## What is expected
Filter the records down to the lines that hold the word "passEnded", and copy each of those lines.

## Dataset excerpts
=-=-=
-- ==== Sys2Proof/Machine/Playout.lean ====
section
/-! DEFINITION. What happens at the port and at the block boundaries: read completions (R134 to R138), channel
starts (R131), pass ends (R85, R86), stop points (R88, R89), block advances (R134, R137), and the instants at
which waiting entries are dropped or ask for a channel (R83, R91, R118). -/
namespace Sys2Proof.Machine

/-! ### Block boundaries

Every block boundary falls at the same moment on all outputs. The model takes the multiples of 16 ms of the
reference clock (log entry 10). -/

/-- A block boundary stands now (log entry 10). -/
def Env.atBoundary (e : Env) : Bool := e.elapsed % 16 = 0 && 0 < e.elapsed

/-- A PLAYING channel has a block boundary to go through. -/
def Env.boundaryOpen (e : Env) (c : Channel) : Bool :=
  c.state = .playing && e.atBoundary && c.boundary ≠ e.elapsed

/-- The pass in play is the last of the last segment of what the channel plays (R86). -/
def Play.wholeAfter (p : Play) (c : Channel) : Bool :=
  p.lastPass c && (c.served.all fun s => (p.segsOf s).length ≤ c.seg + 1)

/-- A pass ends at the block boundary standing now: the playing block is the last of its pass, and the block that
follows is ready or none follows. In an underrun the boundary ends no pass (R137). -/
def Play.passEndDue (e : Env) (p : Play) (ch : Chan) : Bool :=
  let c := p.chan ch
  e.boundaryOpen c && !c.passEnded && p.lastOfPass c &&
    (c.next.isSome || (p.lastPass c && (p.following c).isNone))

/-- The entry of an output that a channel feeds. -/
def Play.fedEntry (p : Play) (c : Channel) (o : Out) : Option Entry :=
  match c.served with
  | some (.body id) => (p.zone o).queue.find? fun en => en.id = id
  | _ => none

/-- An entry that stops at the next block boundary (R87). -/
def Entry.stopsAtBlock (en : Entry) : Bool :=
  match en.state with
  | .stopping c => c.atBlock
  | _ => false

/-- An entry in STOPPING. -/
def Entry.isStopping (en : Entry) : Bool :=
  match en.state with
  | .stopping _ => true
  | _ => false

/-- The members of a channel whose entry is at its stop point: the next boundary, or the next block boundary where
the cause calls for that (R87). -/
def Play.stopDue (e : Env) (p : Play) (ch : Chan) : List Out :=
  let c := p.chan ch
  (outsOf c.members).filter fun o =>
    match p.fedEntry c o with
    | none => false
    | some en =>
      if c.passEnded then en.isStopping
      else en.stopsAtBlock && e.boundaryOpen c && !p.passEndDue e ch

/-! ### Leaving a channel and settling (R86 to R89, R101, R103, R174) -/

/-- An entry that a soft restart has reached (R103, R197). -/
def Entry.restarting (en : Entry) : Bool :=
  match en.state with
  | .stopping c => c.restart
  | _ => false

/-- A soft restart is in progress: an entry it reached has not been dropped yet (R197). -/
def Play.restartInProgress (p : Play) : Bool := allOuts.any fun o => (p.zone o).queue.any Entry.restarting

/-- What follows when an entry has ended or stopped in a zone: silence, the note of the block boundary (R83), the
return from FAULTED (R101) or the start of the head (R82), and the re-offers of R174. -/
def Play.afterStop (e : Env) (o : Out) (en : Entry) (p : Play) : Play :=
  let p := (p.onZone o fun z => { z with lastStop := some ⟨e.elapsed, en.order⟩ }).fallSilent e o
  let p := if (p.zone o).faulted then p.recoverZone e o else p.startHead e o
  if !p.evl.active then p
  else if en.restarting then (if p.restartInProgress then p else p.reofferRestart e)
  else if en.cls = .evac && (p.zone o).id.isSome && !(p.zone o).faulted && (p.zone o).evacEntry.isNone then
    p.reoffer e o
  else p

/-- A RENDERING entry, or one STOPPING with PREEMPT or THEFT alone, ends DONE with its body heard whole (R86, R89). -/
def Play.endDone (e : Env) (o : Out) (en : Entry) (p : Play) : Play :=
  (((p.withdrawRequest o (.body en.id)).takeOut o en).noteDone en).afterStop e o en

/-- The PREEMPT test at the stop point: a more urgent entry still stands in the queue, or the evacuation hold
applies (R88). -/
def Play.stillPreempted (p : Play) (o : Out) (en : Entry) : Bool :=
  ((p.zone o).queue.any fun x => x.id ≠ en.id && moreUrgent x.cls en.cls) || p.holds en

/-- A STOPPING entry plays on: PREEMPT is all it holds, and the test of R88 finds it no more. -/
def Play.playsOn (p : Play) (o : Out) (en : Entry) (c : StopCause) : Bool :=
  c.drop.isNone && !c.theft && !c.fault && !c.evacEnd && !p.stillPreempted o en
=-=-=
## Response area
  e.boundaryOpen c && !c.passEnded && p.lastOfPass c &&
      if c.passEnded then en.isStopping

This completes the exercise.